Work to be completed:
Once the data has been read, print it back in full, exactly.

Raw data:
------------------------------------

-- ==== Sys2Proof/Laws/State.lean ====
section
/-! SUPPORT. What each update of one component of the state changes and leaves: one lemma per field per update. -/

namespace Sys2Proof.Machine

variable (s : State)

/-! ## modPort -/

@[simp] theorem modPort_pending (p : Nat) (g : Port → Port) : (modPort p g s).pending = s.pending := rfl
@[simp] theorem modPort_dev (p : Nat) (g : Port → Port) : (modPort p g s).dev = s.dev := rfl
@[simp] theorem modPort_clk (p : Nat) (g : Port → Port) : (modPort p g s).clk = s.clk := rfl
@[simp] theorem modPort_slices (p : Nat) (g : Port → Port) : (modPort p g s).slices = s.slices := rfl
@[simp] theorem modPort_mir (p : Nat) (g : Port → Port) : (modPort p g s).mir = s.mir := rfl
@[simp] theorem modPort_sup (p : Nat) (g : Port → Port) : (modPort p g s).sup = s.sup := rfl
@[simp] theorem modPort_therm (p : Nat) (g : Port → Port) : (modPort p g s).therm = s.therm := rfl
@[simp] theorem modPort_pcie (p : Nat) (g : Port → Port) : (modPort p g s).pcie = s.pcie := rfl
@[simp] theorem modPort_nv (p : Nat) (g : Port → Port) : (modPort p g s).nv = s.nv := rfl
@[simp] theorem modPort_opt (p : Nat) (g : Port → Port) : (modPort p g s).opt = s.opt := rfl
@[simp] theorem modPort_ret (p : Nat) (g : Port → Port) : (modPort p g s).ret = s.ret := rfl
@[simp] theorem modPort_cp (p : Nat) (g : Port → Port) : (modPort p g s).cp = s.cp := rfl
@[simp] theorem modPort_spi (p : Nat) (g : Port → Port) : (modPort p g s).spi = s.spi := rfl
@[simp] theorem modPort_rings (p : Nat) (g : Port → Port) : (modPort p g s).rings = s.rings := rfl
@[simp] theorem modPort_hfr (p : Nat) (g : Port → Port) : (modPort p g s).hfr = s.hfr := rfl
@[simp] theorem modPort_win (p : Nat) (g : Port → Port) : (modPort p g s).win = s.win := rfl
@[simp] theorem modPort_ev (p : Nat) (g : Port → Port) : (modPort p g s).ev = s.ev := rfl
@[simp] theorem modPort_jr (p : Nat) (g : Port → Port) : (modPort p g s).jr = s.jr := rfl
@[simp] theorem modPort_tim (p : Nat) (g : Port → Port) : (modPort p g s).tim = s.tim := rfl
@[simp] theorem modPort_gpio (p : Nat) (g : Port → Port) : (modPort p g s).gpio = s.gpio := rfl
@[simp] theorem modPort_ports (p : Nat) (g : Port → Port) : (modPort p g s).ports = tmod {} s.ports p g := rfl
@[simp] theorem modPort_lanes (p : Nat) (g : Port → Port) : (modPort p g s).lanes = s.lanes := rfl
@[simp] theorem modPort_i2c (p : Nat) (g : Port → Port) : (modPort p g s).i2c = s.i2c := rfl
@[simp] theorem modPort_mods (p : Nat) (g : Port → Port) : (modPort p g s).mods = s.mods := rfl
@[simp] theorem modPort_bankBit (p : Nat) (g : Port → Port) : (modPort p g s).bankBit = s.bankBit := rfl
@[simp] theorem modPort_swap (p : Nat) (g : Port → Port) : (modPort p g s).swap = s.swap := rfl
@[simp] theorem modPort_fa (p : Nat) (g : Port → Port) : (modPort p g s).fa = s.fa := rfl
@[simp] theorem modPort_fb (p : Nat) (g : Port → Port) : (modPort p g s).fb = s.fb := rfl
@[simp] theorem modPort_hl (p : Nat) (g : Port → Port) : (modPort p g s).hl = s.hl := rfl
@[simp] theorem modPort_age (p : Nat) (g : Port → Port) : (modPort p g s).age = s.age := rfl
@[simp] theorem modPort_shadow (p : Nat) (g : Port → Port) : (modPort p g s).shadow = s.shadow := rfl
@[simp] theorem modPort_flush (p : Nat) (g : Port → Port) : (modPort p g s).flush = s.flush := rfl
@[simp] theorem modPort_memErr (p : Nat) (g : Port → Port) : (modPort p g s).memErr = s.memErr := rfl
@[simp] theorem modPort_corr48 (p : Nat) (g : Port → Port) : (modPort p g s).corr48 = s.corr48 := rfl
@[simp] theorem modPort_frames (p : Nat) (g : Port → Port) : (modPort p g s).frames = s.frames := rfl
@[simp] theorem modPort_gran (p : Nat) (g : Port → Port) : (modPort p g s).gran = s.gran := rfl
@[simp] theorem modPort_meters (p : Nat) (g : Port → Port) : (modPort p g s).meters = s.meters := rfl
@[simp] theorem modPort_shapers (p : Nat) (g : Port → Port) : (modPort p g s).shapers = s.shapers := rfl
@[simp] theorem modPort_meterInvalid (p : Nat) (g : Port → Port) : (modPort p g s).meterInvalid = s.meterInvalid := rfl
@[simp] theorem modPort_red (p : Nat) (g : Port → Port) : (modPort p g s).red = s.red := rfl
@[simp] theorem modPort_imgLoad (p : Nat) (g : Port → Port) : (modPort p g s).imgLoad = s.imgLoad := rfl
@[simp] theorem modPort_gle (p : Nat) (g : Port → Port) : (modPort p g s).gle = s.gle := rfl
@[simp] theorem modPort_mirrors (p : Nat) (g : Port → Port) : (modPort p g s).mirrors = s.mirrors := rfl
@[simp] theorem modPort_stook (p : Nat) (g : Port → Port) : (modPort p g s).stook = s.stook := rfl
@[simp] theorem modPort_perf (p : Nat) (g : Port → Port) : (modPort p g s).perf = s.perf := rfl
@[simp] theorem modPort_deep (p : Nat) (g : Port → Port) : (modPort p g s).deep = s.deep := rfl
@[simp] theorem modPort_out (p : Nat) (g : Port → Port) : (modPort p g s).out = s.out := rfl
@[simp] theorem modPort_free (p : Nat) (g : Port → Port) : (modPort p g s).free = s.free := rfl
@[simp] theorem modPort_nextUid (p : Nat) (g : Port → Port) : (modPort p g s).nextUid = s.nextUid := rfl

------------------------------------

Response:
-- ==== Sys2Proof/Laws/State.lean ====
section
/-! SUPPORT. What each update of one component of the state changes and leaves: one lemma per field per update. -/

namespace Sys2Proof.Machine

variable (s : State)

/-! ## modPort -/

@[simp] theorem modPort_pending (p : Nat) (g : Port → Port) : (modPort p g s).pending = s.pending := rfl
@[simp] theorem modPort_dev (p : Nat) (g : Port → Port) : (modPort p g s).dev = s.dev := rfl
@[simp] theorem modPort_clk (p : Nat) (g : Port → Port) : (modPort p g s).clk = s.clk := rfl
@[simp] theorem modPort_slices (p : Nat) (g : Port → Port) : (modPort p g s).slices = s.slices := rfl
@[simp] theorem modPort_mir (p : Nat) (g : Port → Port) : (modPort p g s).mir = s.mir := rfl
@[simp] theorem modPort_sup (p : Nat) (g : Port → Port) : (modPort p g s).sup = s.sup := rfl
@[simp] theorem modPort_therm (p : Nat) (g : Port → Port) : (modPort p g s).therm = s.therm := rfl
@[simp] theorem modPort_pcie (p : Nat) (g : Port → Port) : (modPort p g s).pcie = s.pcie := rfl
@[simp] theorem modPort_nv (p : Nat) (g : Port → Port) : (modPort p g s).nv = s.nv := rfl
@[simp] theorem modPort_opt (p : Nat) (g : Port → Port) : (modPort p g s).opt = s.opt := rfl
@[simp] theorem modPort_ret (p : Nat) (g : Port → Port) : (modPort p g s).ret = s.ret := rfl
@[simp] theorem modPort_cp (p : Nat) (g : Port → Port) : (modPort p g s).cp = s.cp := rfl
@[simp] theorem modPort_spi (p : Nat) (g : Port → Port) : (modPort p g s).spi = s.spi := rfl
@[simp] theorem modPort_rings (p : Nat) (g : Port → Port) : (modPort p g s).rings = s.rings := rfl
@[simp] theorem modPort_hfr (p : Nat) (g : Port → Port) : (modPort p g s).hfr = s.hfr := rfl
@[simp] theorem modPort_win (p : Nat) (g : Port → Port) : (modPort p g s).win = s.win := rfl
@[simp] theorem modPort_ev (p : Nat) (g : Port → Port) : (modPort p g s).ev = s.ev := rfl
@[simp] theorem modPort_jr (p : Nat) (g : Port → Port) : (modPort p g s).jr = s.jr := rfl
@[simp] theorem modPort_tim (p : Nat) (g : Port → Port) : (modPort p g s).tim = s.tim := rfl
@[simp] theorem modPort_gpio (p : Nat) (g : Port → Port) : (modPort p g s).gpio = s.gpio := rfl
@[simp] theorem modPort_ports (p : Nat) (g : Port → Port) : (modPort p g s).ports = tmod {} s.ports p g := rfl
@[simp] theorem modPort_lanes (p : Nat) (g : Port → Port) : (modPort p g s).lanes = s.lanes := rfl
@[simp] theorem modPort_i2c (p : Nat) (g : Port → Port) : (modPort p g s).i2c = s.i2c := rfl
@[simp] theorem modPort_mods (p : Nat) (g : Port → Port) : (modPort p g s).mods = s.mods := rfl
@[simp] theorem modPort_bankBit (p : Nat) (g : Port → Port) : (modPort p g s).bankBit = s.bankBit := rfl
@[simp] theorem modPort_swap (p : Nat) (g : Port → Port) : (modPort p g s).swap = s.swap := rfl
@[simp] theorem modPort_fa (p : Nat) (g : Port → Port) : (modPort p g s).fa = s.fa := rfl
@[simp] theorem modPort_fb (p : Nat) (g : Port → Port) : (modPort p g s).fb = s.fb := rfl
@[simp] theorem modPort_hl (p : Nat) (g : Port → Port) : (modPort p g s).hl = s.hl := rfl
@[simp] theorem modPort_age (p : Nat) (g : Port → Port) : (modPort p g s).age = s.age := rfl
@[simp] theorem modPort_shadow (p : Nat) (g : Port → Port) : (modPort p g s).shadow = s.shadow := rfl
@[simp] theorem modPort_flush (p : Nat) (g : Port → Port) : (modPort p g s).flush = s.flush := rfl
@[simp] theorem modPort_memErr (p : Nat) (g : Port → Port) : (modPort p g s).memErr = s.memErr := rfl
@[simp] theorem modPort_corr48 (p : Nat) (g : Port → Port) : (modPort p g s).corr48 = s.corr48 := rfl
@[simp] theorem modPort_frames (p : Nat) (g : Port → Port) : (modPort p g s).frames = s.frames := rfl
@[simp] theorem modPort_gran (p : Nat) (g : Port → Port) : (modPort p g s).gran = s.gran := rfl
@[simp] theorem modPort_meters (p : Nat) (g : Port → Port) : (modPort p g s).meters = s.meters := rfl
@[simp] theorem modPort_shapers (p : Nat) (g : Port → Port) : (modPort p g s).shapers = s.shapers := rfl
@[simp] theorem modPort_meterInvalid (p : Nat) (g : Port → Port) : (modPort p g s).meterInvalid = s.meterInvalid := rfl
@[simp] theorem modPort_red (p : Nat) (g : Port → Port) : (modPort p g s).red = s.red := rfl
@[simp] theorem modPort_imgLoad (p : Nat) (g : Port → Port) : (modPort p g s).imgLoad = s.imgLoad := rfl
@[simp] theorem modPort_gle (p : Nat) (g : Port → Port) : (modPort p g s).gle = s.gle := rfl
@[simp] theorem modPort_mirrors (p : Nat) (g : Port → Port) : (modPort p g s).mirrors = s.mirrors := rfl
@[simp] theorem modPort_stook (p : Nat) (g : Port → Port) : (modPort p g s).stook = s.stook := rfl
@[simp] theorem modPort_perf (p : Nat) (g : Port → Port) : (modPort p g s).perf = s.perf := rfl
@[simp] theorem modPort_deep (p : Nat) (g : Port → Port) : (modPort p g s).deep = s.deep := rfl
@[simp] theorem modPort_out (p : Nat) (g : Port → Port) : (modPort p g s).out = s.out := rfl
@[simp] theorem modPort_free (p : Nat) (g : Port → Port) : (modPort p g s).free = s.free := rfl
@[simp] theorem modPort_nextUid (p : Nat) (g : Port → Port) : (modPort p g s).nextUid = s.nextUid := rfl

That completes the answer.